India’s retail industry is in flux, powered by a rush of new moves. Flipkart has launched new loyalty programmes and seller tools for its Big Billion Days sale. Swiggy has pumped US$115 million into its supply-chain arm Scootsy to turbocharge Instamart’s logistics. And ITC is betting on quick-commerce with a “fresh pack” line of chapatis, cookies, and cakes. All parties to Indian retail, whether it is the retailers – online (e-commerce or quick-commerce) or offline (kiranas, supermarkets, hypermarkets) or FMCG brands, are racing to reinvent how Indians shop. Especially interesting is how kiranas, e-commerce, and quick-commerce are locked into a competitive battle for the Indian customer’s wallet.
Three Channels, Three Value Propositions
Kiranas still dominate Indian retail, accounting for nearly 91% of all Indian retail sales (even by 2030, their projected share is set to stay at a very healthy 85%). They thrive on hyper-local reach, personalised service, and informal credit – features that remain indispensable for households without ready cash or formal banking. Many are also digitising, from UPI payments to WhatsApp ordering.
E-commerce opened the door to wider choice and sharper prices. Flipkart, Amazon, and others brought branded goods into smaller towns, flattening price gaps and giving consumers scale and variety that local stores cannot match. Importantly, e-commerce is also governed by a set of consumer protection rules that strengthen trust in the marketplace — from guidelines curbing dark patterns to safeguards against mis-selling and misleading advertising. These frameworks ensure that expanded choice also comes with stronger guardrails for consumers.
Quick-commerce has made speed itself a consumer benefit. Medicines at midnight, forgotten groceries, or household essentials in minutes — this model has monetised convenience, and consumers are happy to pay for it.
In the end, it is the consumer who decides which of these value propositions matters more to him for what purchases at what time.

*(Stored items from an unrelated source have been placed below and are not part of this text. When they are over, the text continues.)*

-- ==== Sys2Proof/Laws/Keeps/Gauge.lean ====
section
/-!
SUPPORT. Which parts of the state each operation of Gauge.lean touches.
-/
namespace Sys2Proof.Machine

theorem State.queueRun_keeps (s : State) (r : Nat) (urgent : Bool) :
    goesOn [.gauge] s (State.queueRun s r urgent) := by
  unfold State.queueRun
  try dsimp only
  repeat' with_reducible first
    | apply goesOn.refl | apply keeps_ite | apply kset_gauge | decide

theorem State.queueRun_on {kp : List Part} {b0 : State} {s : State} {r : Nat} {urgent : Bool} (hk : goesOn kp b0 s) (hq : ∀ p ∈ [.gauge], p ∈ kp) :
    goesOn kp b0 (State.queueRun s r urgent) := hk.trans ((State.queueRun_keeps s r urgent).mono hq)

theorem State.nextFull_keeps (s : State) :
    goesOn [.gauge] s (State.nextFull s) := by
  unfold State.nextFull
  try dsimp only
  repeat' with_reducible first
    | apply goesOn.refl | decide | split | apply kset_gauge

theorem State.nextFull_on {kp : List Part} {b0 : State} {s : State} (hk : goesOn kp b0 s) (hq : ∀ p ∈ [.gauge], p ∈ kp) :
    goesOn kp b0 (State.nextFull s) := hk.trans ((State.nextFull_keeps s).mono hq)

theorem State.copyOver_keeps (s : State) (r : Nat) :
    goesOn [.gauge] s (State.copyOver s r) := by
  unfold State.copyOver
  try dsimp only
  repeat' first
    | with_reducible apply goesOn.refl | with_reducible assumption | with_reducible apply keeps_ite
    | (with_reducible apply keeps_foldl; rotate_left 1; intro y a hy) | with_reducible apply State.updCG_on
    | with_reducible apply State.updRegion_on | with_reducible decide | split

theorem State.copyOver_on {kp : List Part} {b0 : State} {s : State} {r : Nat} (hk : goesOn kp b0 s) (hq : ∀ p ∈ [.gauge], p ∈ kp) :
    goesOn kp b0 (State.copyOver s r) := hk.trans ((State.copyOver_keeps s r).mono hq)

theorem State.enterFull_keeps (s : State) (r : Nat) (restore : Bool) :
    goesOn [.tdc, .gauge, .fence, .events] s (State.enterFull s r restore) := by
  unfold State.enterFull
  try dsimp only
  repeat' first
    | with_reducible apply goesOn.refl | with_reducible assumption | with_reducible apply keeps_ite
    | (with_reducible apply keeps_foldl; rotate_left 1; intro y a hy) | with_reducible apply State.copyOver_on
    | with_reducible apply State.nextFull_on | with_reducible apply State.truncateChan_on | with_reducible apply State.updCG_on
    | with_reducible apply State.updTdc_on | with_reducible apply kset_gauge | with_reducible decide | split

theorem State.enterFull_on {kp : List Part} {b0 : State} {s : State} {r : Nat} {restore : Bool} (hk : goesOn kp b0 s) (hq : ∀ p ∈ [.tdc, .gauge, .fence, .events], p ∈ kp) :
    goesOn kp b0 (State.enterFull s r restore) := hk.trans ((State.enterFull_keeps s r restore).mono hq)

theorem State.gaugePowerOn_keeps (s : State) :
    goesOn [.tdc, .gauge, .fence, .events] s (State.gaugePowerOn s) := by
  unfold State.gaugePowerOn
  try dsimp only
  repeat' first
    | with_reducible apply goesOn.refl | with_reducible assumption
    | (with_reducible apply keeps_foldl; rotate_left 1; intro y a hy) | with_reducible apply State.enterFull_on
    | with_reducible decide

theorem State.gaugePowerOn_on {kp : List Part} {b0 : State} {s : State} (hk : goesOn kp b0 s) (hq : ∀ p ∈ [.tdc, .gauge, .fence, .events], p ∈ kp) :
    goesOn kp b0 (State.gaugePowerOn s) := hk.trans ((State.gaugePowerOn_keeps s).mono hq)

theorem State.gaugeTemp_keeps (s : State) (r : Nat) :
    goesOn [.gauge] s (State.gaugeTemp s r) := by
  unfold State.gaugeTemp
  try dsimp only
  repeat' with_reducible first
    | apply goesOn.refl | apply keeps_ite | apply State.queueRun_on | apply State.updRegion_on | decide | split

theorem State.gaugeTemp_on {kp : List Part} {b0 : State} {s : State} {r : Nat} (hk : goesOn kp b0 s) (hq : ∀ p ∈ [.gauge], p ∈ kp) :
    goesOn kp b0 (State.gaugeTemp s r) := hk.trans ((State.gaugeTemp_keeps s r).mono hq)

theorem execGaugeTempUnavailable_keeps (region : Nat) (s : State) :
    Out.keeps [.clock, .free, .cmd, .hostMem, .gauge, .pair, .fw, .mbs, .fence, .events, .stats] s (execGaugeTempUnavailable region s) := by
  unfold execGaugeTempUnavailable
  try dsimp only
  repeat' with_reducible first
    | apply goesOn.refl | apply State.advance_on | apply State.queueRun_on | apply State.raise_on | apply State.updRegion_on
    | apply out_next | apply out_fault | apply out_ite | decide | split

theorem execGaugeTempUnavailable_on {kp : List Part} {b0 : State} {region : Nat} {s : State} (hk : goesOn kp b0 s) (hq : ∀ p ∈ [.clock, .free, .cmd, .hostMem, .gauge, .pair, .fw, .mbs, .fence, .events, .stats], p ∈ kp) :
    Out.keeps kp b0 (execGaugeTempUnavailable region s) := .after hk ((execGaugeTempUnavailable_keeps region s).mono hq)

theorem execGaugePeriodicTimer_keeps (region : Nat) (s : State) :
    Out.keeps [.clock, .free, .cmd, .hostMem, .gauge, .pair, .fw, .mbs, .fence, .events, .stats] s (execGaugePeriodicTimer region s) := by
  unfold execGaugePeriodicTimer
  try dsimp only
  repeat' with_reducible first
    | apply goesOn.refl | apply State.advance_on | apply State.queueRun_on | apply out_next | apply out_fault | apply out_ite
    | decide | split

theorem execGaugePeriodicTimer_on {kp : List Part} {b0 : State} {region : Nat} {s : State} (hk : goesOn kp b0 s) (hq : ∀ p ∈ [.clock, .free, .cmd, .hostMem, .gauge, .pair, .fw, .mbs, .fence, .events, .stats], p ∈ kp) :
    Out.keeps kp b0 (execGaugePeriodicTimer region s) := .after hk ((execGaugePeriodicTimer_keeps region s).mono hq)

theorem execGaugeHoldLapse_keeps (s : State) :
    Out.keeps [.clock, .free, .cmd, .hostMem, .gauge, .pair, .fw, .mbs, .fence, .events, .stats] s (execGaugeHoldLapse s) := by
  unfold execGaugeHoldLapse
  try dsimp only
  repeat' with_reducible first
    | apply goesOn.refl | apply State.advance_on | apply kset_gauge | apply out_next | decide | split

theorem execGaugeHoldLapse_on {kp : List Part} {b0 : State} {s : State} (hk : goesOn kp b0 s) (hq : ∀ p ∈ [.clock, .free, .cmd, .hostMem, .gauge, .pair, .fw, .mbs, .fence, .events, .stats], p ∈ kp) :
    Out.keeps kp b0 (execGaugeHoldLapse s) := .after hk ((execGaugeHoldLapse_keeps s).mono hq)

theorem execGaugeRunStart_keeps (s : State) :
    Out.keeps [.clock, .free, .cmd, .hostMem, .tdc, .gauge, .pair, .fw, .mbs, .fence, .events, .stats] s (execGaugeRunStart s) := by
  unfold execGaugeRunStart
  try dsimp only
  repeat' first
    | with_reducible apply goesOn.refl | with_reducible assumption
    | (with_reducible apply keeps_foldl; rotate_left 1; intro y a hy) | with_reducible apply State.advance_on
    | with_reducible apply State.updCG_on | with_reducible apply State.updTdc_on | with_reducible apply kset_gauge
    | with_reducible apply out_next | with_reducible apply out_ite | with_reducible decide | split

theorem execGaugeRunStart_on {kp : List Part} {b0 : State} {s : State} (hk : goesOn kp b0 s) (hq : ∀ p ∈ [.clock, .free, .cmd, .hostMem, .tdc, .gauge, .pair, .fw, .mbs, .fence, .events, .stats], p ∈ kp) :
    Out.keeps kp b0 (execGaugeRunStart s) := .after hk ((execGaugeRunStart_keeps s).mono hq)

theorem State.judgeChan_keeps (s : State) (c : Nat) (hits : List Nat) (dllOk : Bool) (full : Bool) :
    goesOn [.gauge, .fence, .events] s (State.judgeChan s c hits dllOk full) := by
  unfold State.judgeChan
  try dsimp only
  repeat' with_reducible first
    | apply goesOn.refl | apply keeps_ite | apply State.raise_on | apply State.updCG_on | decide

theorem State.judgeChan_on {kp : List Part} {b0 : State} {s : State} {c : Nat} {hits : List Nat} {dllOk : Bool} {full : Bool} (hk : goesOn kp b0 s) (hq : ∀ p ∈ [.gauge, .fence, .events], p ∈ kp) :
    goesOn kp b0 (State.judgeChan s c hits dllOk full) := hk.trans ((State.judgeChan_keeps s c hits dllOk full).mono hq)

theorem State.writeInactive_keeps (s : State) (r : Nat) (kind : Nat) :
    goesOn [.gauge] s (State.writeInactive s r kind) := by
  unfold State.writeInactive
  try dsimp only
  repeat' first
    | with_reducible apply goesOn.refl | with_reducible assumption | with_reducible apply keeps_ite
    | (with_reducible apply keeps_foldl; rotate_left 1; intro y a hy) | with_reducible apply State.updCG_on
    | with_reducible apply State.updRegion_on | with_reducible decide | split

theorem State.writeInactive_on {kp : List Part} {b0 : State} {s : State} {r : Nat} {kind : Nat} (hk : goesOn kp b0 s) (hq : ∀ p ∈ [.gauge], p ∈ kp) :
    goesOn kp b0 (State.writeInactive s r kind) := hk.trans ((State.writeInactive_keeps s r kind).mono hq)

theorem State.endRun_keeps (s : State) (r : Nat) (kind : Nat) (failed : Bool) :
    goesOn [.gauge] s (State.endRun s r kind failed) := by
  unfold State.endRun
  try dsimp only
  repeat' with_reducible first
    | apply goesOn.refl | assumption | apply keeps_ite | apply State.nextFull_on | apply State.writeInactive_on | apply kset_gauge
    | decide | split

theorem State.endRun_on {kp : List Part} {b0 : State} {s : State} {r : Nat} {kind : Nat} {failed : Bool} (hk : goesOn kp b0 s) (hq : ∀ p ∈ [.gauge], p ∈ kp) :
    goesOn kp b0 (State.endRun s r kind failed) := hk.trans ((State.endRun_keeps s r kind failed).mono hq)

theorem execGaugeRunEnd_keeps (injected : List Injected) (s : State) :
    Out.keeps [.clock, .free, .cmd, .hostMem, .gauge, .pair, .fw, .mbs, .fence, .events, .stats] s (execGaugeRunEnd injected s) := by
  unfold execGaugeRunEnd
  try dsimp only
  repeat' first
    | with_reducible apply goesOn.refl | with_reducible assumption | with_reducible apply keeps_ite
    | (with_reducible apply keeps_foldl; rotate_left 1; intro y a hy) | with_reducible apply State.advance_on
    | with_reducible apply State.endRun_on | with_reducible apply State.judgeChan_on | with_reducible apply out_next
    | with_reducible apply out_fault | with_reducible apply out_ite | with_reducible decide | split

theorem execGaugeRunEnd_on {kp : List Part} {b0 : State} {injected : List Injected} {s : State} (hk : goesOn kp b0 s) (hq : ∀ p ∈ [.clock, .free, .cmd, .hostMem, .gauge, .pair, .fw, .mbs, .fence, .events, .stats], p ∈ kp) :
    Out.keeps kp b0 (execGaugeRunEnd injected s) := .after hk ((execGaugeRunEnd_keeps injected s).mono hq)

theorem State.restoreChan_keeps (s : State) (c : Nat) (w : CalSet) :
    goesOn [.tdc, .gauge, .fence, .events] s (State.restoreChan s c w) := by
  unfold State.restoreChan
  try dsimp only
  repeat' with_reducible first
    | apply goesOn.refl | assumption | apply keeps_ite | apply State.raise_on | apply State.updCG_on | apply State.updTdc_on
    | decide | split

theorem State.restoreChan_on {kp : List Part} {b0 : State} {s : State} {c : Nat} {w : CalSet} (hk : goesOn kp b0 s) (hq : ∀ p ∈ [.tdc, .gauge, .fence, .events], p ∈ kp) :
    goesOn kp b0 (State.restoreChan s c w) := hk.trans ((State.restoreChan_keeps s c w).mono hq)

theorem State.calibrateChan_keeps (s : State) (c : Nat) (w : CalSet) :
    goesOn [.tdc, .gauge, .fence, .events] s (State.calibrateChan s c w) := by
  unfold State.calibrateChan
  try dsimp only
  repeat' with_reducible first
    | apply goesOn.refl | assumption | apply keeps_ite | apply State.judgeChan_on | apply State.updCG_on | apply State.updTdc_on
    | decide | split

theorem State.calibrateChan_on {kp : List Part} {b0 : State} {s : State} {c : Nat} {w : CalSet} (hk : goesOn kp b0 s) (hq : ∀ p ∈ [.tdc, .gauge, .fence, .events], p ∈ kp) :
    goesOn kp b0 (State.calibrateChan s c w) := hk.trans ((State.calibrateChan_keeps s c w).mono hq)

theorem execFullCalibrationDone_keeps (region : Nat) (sets : List CalSet) (s : State) :
    Out.keeps [.tdc, .gauge, .fence, .events] s (execFullCalibrationDone region sets s) := by
  unfold execFullCalibrationDone
  try dsimp only
  repeat' first
    | with_reducible apply goesOn.refl | with_reducible assumption | with_reducible apply keeps_ite
    | (with_reducible apply keeps_foldl; rotate_left 1; intro y a hy) | with_reducible apply State.calibrateChan_on
    | with_reducible apply State.endRun_on | with_reducible apply State.queueRun_on | with_reducible apply State.restoreChan_on
    | with_reducible apply State.updRegion_on | with_reducible apply out_next | with_reducible apply out_fault
    | with_reducible apply out_ite | with_reducible decide | split

theorem execFullCalibrationDone_on {kp : List Part} {b0 : State} {region : Nat} {sets : List CalSet} {s : State} (hk : goesOn kp b0 s) (hq : ∀ p ∈ [.tdc, .gauge, .fence, .events], p ∈ kp) :
    Out.keeps kp b0 (execFullCalibrationDone region sets s) := .after hk ((execFullCalibrationDone_keeps region sets s).mono hq)

theorem State.readBias_keeps (s : State) (cs : List Nat) :
    goesOn [.free, .gauge] s (State.readBias s cs) := by
  unfold State.readBias
  try dsimp only
  repeat' first
    | with_reducible apply goesOn.refl | with_reducible assumption | with_reducible apply keeps_ite
    | (with_reducible apply keeps_foldl; rotate_left 1; intro y a hy) | with_reducible apply State.takeFree_on
    | with_reducible apply State.updCG_on | with_reducible decide | split

theorem State.readBias_on {kp : List Part} {b0 : State} {s : State} {cs : List Nat} (hk : goesOn kp b0 s) (hq : ∀ p ∈ [.free, .gauge], p ∈ kp) :
    goesOn kp b0 (State.readBias s cs) := hk.trans ((State.readBias_keeps s cs).mono hq)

The Expanding Consumer Basket
These formats coexist because consumer demand is not uniform. A family might buy staples from a kirana, large branded packs from e-commerce, and rely on quick-commerce for urgent needs. Instead of one model displacing another, they are layering into a hybrid ecosystem.The numbers back this up. Kiranas are projected to hold close to 89% of FMCG sales in 2028. Quick-commerce, even in optimistic scenarios, may capture only 5% by 2030. E-commerce is steadily expanding across both metros and Tier-2/Tier-3 towns. Indian consumers are not abandoning old channels but rather broadening their mix of options.
The Rules of Competition and Consumer Guardrails
Competition law’s purpose is to safeguard the competitive process for consumers. Allegations of predatory pricing or exclusionary conduct must be tested carefully, and genuine harms sanctioned. But competitive pressure alone cannot be treated as illegality.
The policy challenge is to strike a balance: protect affordability, accessibility, convenience, and trust – while also addressing risks such as unsustainable discounting, opaque data practices, and labour conditions in delivery services.
Amid this competitive churn, it is little surprise that retail competition has also spilled into regulatory forums. Kirana associations have petitioned the Competition Commission of India (CCI) against quick-commerce players, alleging predatory pricing and unfair practices. The Parliamentary Standing Committee on Commerce has flagged concerns over “dark stores” and ten-minute delivery guarantees. These echo long-running disputes between kiranas and e-commerce, showing how India’s retail battles are as much about policy as they are about consumers.
India’s regulatory framework has also seen several additional interventions. The Central Consumer Protection Authority has issued guidelines against “dark patterns” in e-commerce, curbing deceptive interface designs. The Government has also introduced draft rules on mis-selling, misleading advertising, and transparency of product information, that will play a key role in ensuring that innovation in online retail does not come at the expense of consumer trust.
The Next Chapter of Retail
The future of Indian retail will not be a zero-sum outcome. Kiranas are evolving into micro-fulfilment hubs, integrated into the supply chains of larger platforms. Flipkart, for instance, already partners with thousands of kirana stores to handle deliveries and local logistics, especially during festive peaks. Amazon and Reliance have also piloted similar collaborations, showing how physical and digital models can complement one another.
E-commerce platforms are likely to deepen local partnerships, while quick-commerce firms refine delivery promises and pricing models. Each will adapt to consumer expectations rather than replace one another.
The common thread is the consumer. By demanding more – in price, variety, and speed – Indian households are forcing every format to adapt. With regulators simultaneously tightening safeguards, the next chapter of India’s retail story will be written not just as a contest of incumbents versus challengers, but as a balance of innovation, coexistence, and consumer protection.